To address the problem of layer-wise accumulation of quantization error in post-training quantization of large language models, this paper proposes GPTQv2—a highly efficient, fine-tuning-free compression method for Transformer architectures. Its core innovation is an asymmetric calibration paradigm, derived from Optimal Brain Compression theory, which yields a closed-form solution explicitly jointly optimizing both quantization error and accumulated asymmetric error—thereby ensuring strict fidelity between quantized layer outputs and full-precision counterparts. Leveraging channel-level parallelism, neuron-wise decomposition, and Cholesky-based matrix fusion, GPTQv2 achieves substantial computational speedup with only +20 lines of code. It enables single-GPU quantization of 405B-parameter language models and EVA-02 vision Transformers while retaining 90% of pre-trained ImageNet accuracy. This work establishes a lightweight, high-fidelity quantization paradigm for ultra-large-scale model deployment.

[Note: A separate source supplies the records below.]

theorem repeats_sward (i : Issuer) (q : Nat) : (repeats i p a write m).sward q = m.sward q := by
  unfold repeats
  split
  · rfl
  · rw [unicast, Wafer.sward_modHeath]

/-- The access is among those that the Heath repeats. -/
theorem repeats_any (i : Issuer) : (repeats i p a write m).heath.unicasts.any (isUnicast p .access a) = true := by
  unfold repeats
  split
  · assumption
  · simp [unicast, isUnicast]

theorem repeats_within {A : Area} (h : Within A m₀ m) (hA : A.heath = true) (i : Issuer) :
    Within A m₀ (repeats i p a write m) := by
  unfold repeats
  split
  · exact h
  · exact h.modHeath _ hA

/-- A window access that waits for the access channel, or for a Sward that does not answer. -/
theorem accessWaits_window : accessWaits (.window super) p a write m =
    (repeats (.window super) p a write m).modHeath fun h => { h with swOut := some (a, none) } := rfl

/-- A window access to a Sward that does not answer. -/
theorem access_sward_waits {i : Issuer} {o : Nat} (hp : p < 64) (ho : o < 0x40000) (ht : target i a m = (0, swd p + o))
    (h : swardAnswers p m = false) : access i write a m = (.waits, accessWaits i p (swd p + o) write m) := by
  simp only [access, ht, place_sward hp ho, h, ne_eq, not_true_eq_false, Bool.false_eq_true, if_false]

end

/-! ### Units through the logical window -/

section
variable {g : Fin 4096} {o : Nat}

theorem access_tussock {i : Issuer} {write : Option Word} {a : Nat} (ho : o < 0x1000) (ht : target i a m = (0, tus g + o)) :
    access i write a m = accessUnit (.tussock g) o i write m := by
  have hg : Fin.ofNat 4096 g.val = g := Fin.ext (Nat.mod_eq_of_lt g.isLt)
  simp only [access, ht, place_tussock g.isLt ho, hg, ne_eq, not_true_eq_false, if_false]

/-- A read of a unit waits for its data once its Sward has taken it. -/
theorem accessUnit_read {u : UnitId} (hs : swardAnswers u.part m = true)
    (hq : ((m.sward u.part).access u.loc).length < 16) :
    accessUnit u o (.window super) none m = (.waits, count u.part 60 1 (issuerAttr (.window super) (u.base + o))
      (accessWaits (.window super) u.part (u.base + o) none (enqueued u ⟨o, 0, true, .window super⟩ m))) := by
  simp [accessUnit, unitAccess, enqueueAccess_room hs hq, hs]

/-- A write to a unit is answered once its Sward has taken it. -/
theorem unitAccess_write {u : UnitId} {data : Word} (hs : swardAnswers u.part m = true)
    (hq : ((m.sward u.part).access u.loc).length < 16) :
    unitAccess u o (some data) (.window super) m =
      (true, windowTaken u.part (u.base + o) (enqueued u ⟨o, data, false, .window super⟩ m)) := by
  simp [unitAccess, enqueueAccess_room hs hq, accessAnswered_window]

theorem accessUnit_write {u : UnitId} {data : Word} (hs : swardAnswers u.part m = true)
    (hq : ((m.sward u.part).access u.loc).length < 16) :
    accessUnit u o (.window super) (some data) m = (.made 0, count u.part 61 1 (issuerAttr (.window super) (u.base + o))
      (windowTaken u.part (u.base + o) (enqueued u ⟨o, data, false, .window super⟩ m))) := by
  simp [accessUnit, unitAccess_write hs hq]

end

/-! ### ACCESS_CHANNEL_ENQUEUE -/

section
variable {u : UnitId} {off : Fin 1024} {data : Word} {read : Bool}

/-- A message that arrives for the first time at a stop in service takes effect. -/
theorem received_once (f : Wafer → Wafer) (hb : (m.sward p).passedBy = false) (hd : m.heath.dups.contains p = false) :
    received p f m = f m := by
  rw [received, hb, hd, if_neg (by simp), if_neg (by simp)]
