/-- Ordering scopes (R252). -/
inductive Scope where
  | vault | die | device | system
  deriving DecidableEq, Repr

/-- Atomic operations (Table 11-3). -/
inductive AFn where
  | add | and | or | xor | min | max | minn | maxn | swap | cas | fadd | fmin | fmax
  deriving DecidableEq, Repr

/-- The ordering an atomic carries (Table 11-2). -/
inductive AOrd where
  | relaxed
  | acq (sc : Scope)
  | rel (sc : Scope)
  | acqrel (sc : Scope)
  deriving DecidableEq, Repr

/-- Barrier operators (Table 13-3). -/
inductive BarOp where
  | none | or | and | maxn | minn | add
  deriving DecidableEq, Repr

/-- A 3-way form code of MSTAT, CSEQ and RPOS (Tables 08-6, 12-7, R220). -/
inductive Form3 where
  | f0 | f1 | f2
  deriving DecidableEq, Repr

/-- An Adyan cell: payload, tag (Table 01-5) and CRC (R24). -/
structure Cell where
  payload : BitVec 512
  tag : W64
  crc : BitVec 24
  deriving DecidableEq, Repr

/-- A 64-byte command record: words 0 to 7 (R398). -/
structure CmdRec where
  w0 : W64
  w1 : W64
  w2 : W64
  w3 : W64
  w4 : W64
  w5 : W64
  w6 : W64
  w7 : W64
  deriving DecidableEq, Repr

We introduce GPTQv2, a novel finetuning-free quantization method for compressing large-scale transformer architectures. Unlike the previous GPTQ method, which independently calibrates each layer, we always match the quantized layer's output to the exact output in the full-precision model, resulting in a scheme that we call asymmetric calibration. Such a scheme can effectively reduce the quantization error accumulated in previous layers. We analyze this problem using optimal brain compression to derive a close-formed solution. The new solution explicitly minimizes the quantization error as well as the accumulated asymmetry error. Furthermore, we utilize various techniques to parallelize the solution calculation, including channel parallelization, neuron decomposition, and Cholesky reformulation for matrix fusion. As a result, GPTQv2 is easy to implement, simply using 20 more lines of code than GPTQ but improving its performance under low-bit quantization. Remarkably, on a single GPU, we quantize a 405B language transformer as well as EVA-02 the rank first vision transformer that achieves 90% pretraining Imagenet accuracy. Code is available at github.com/Intelligent-Computing-Lab-Yale/GPTQv2.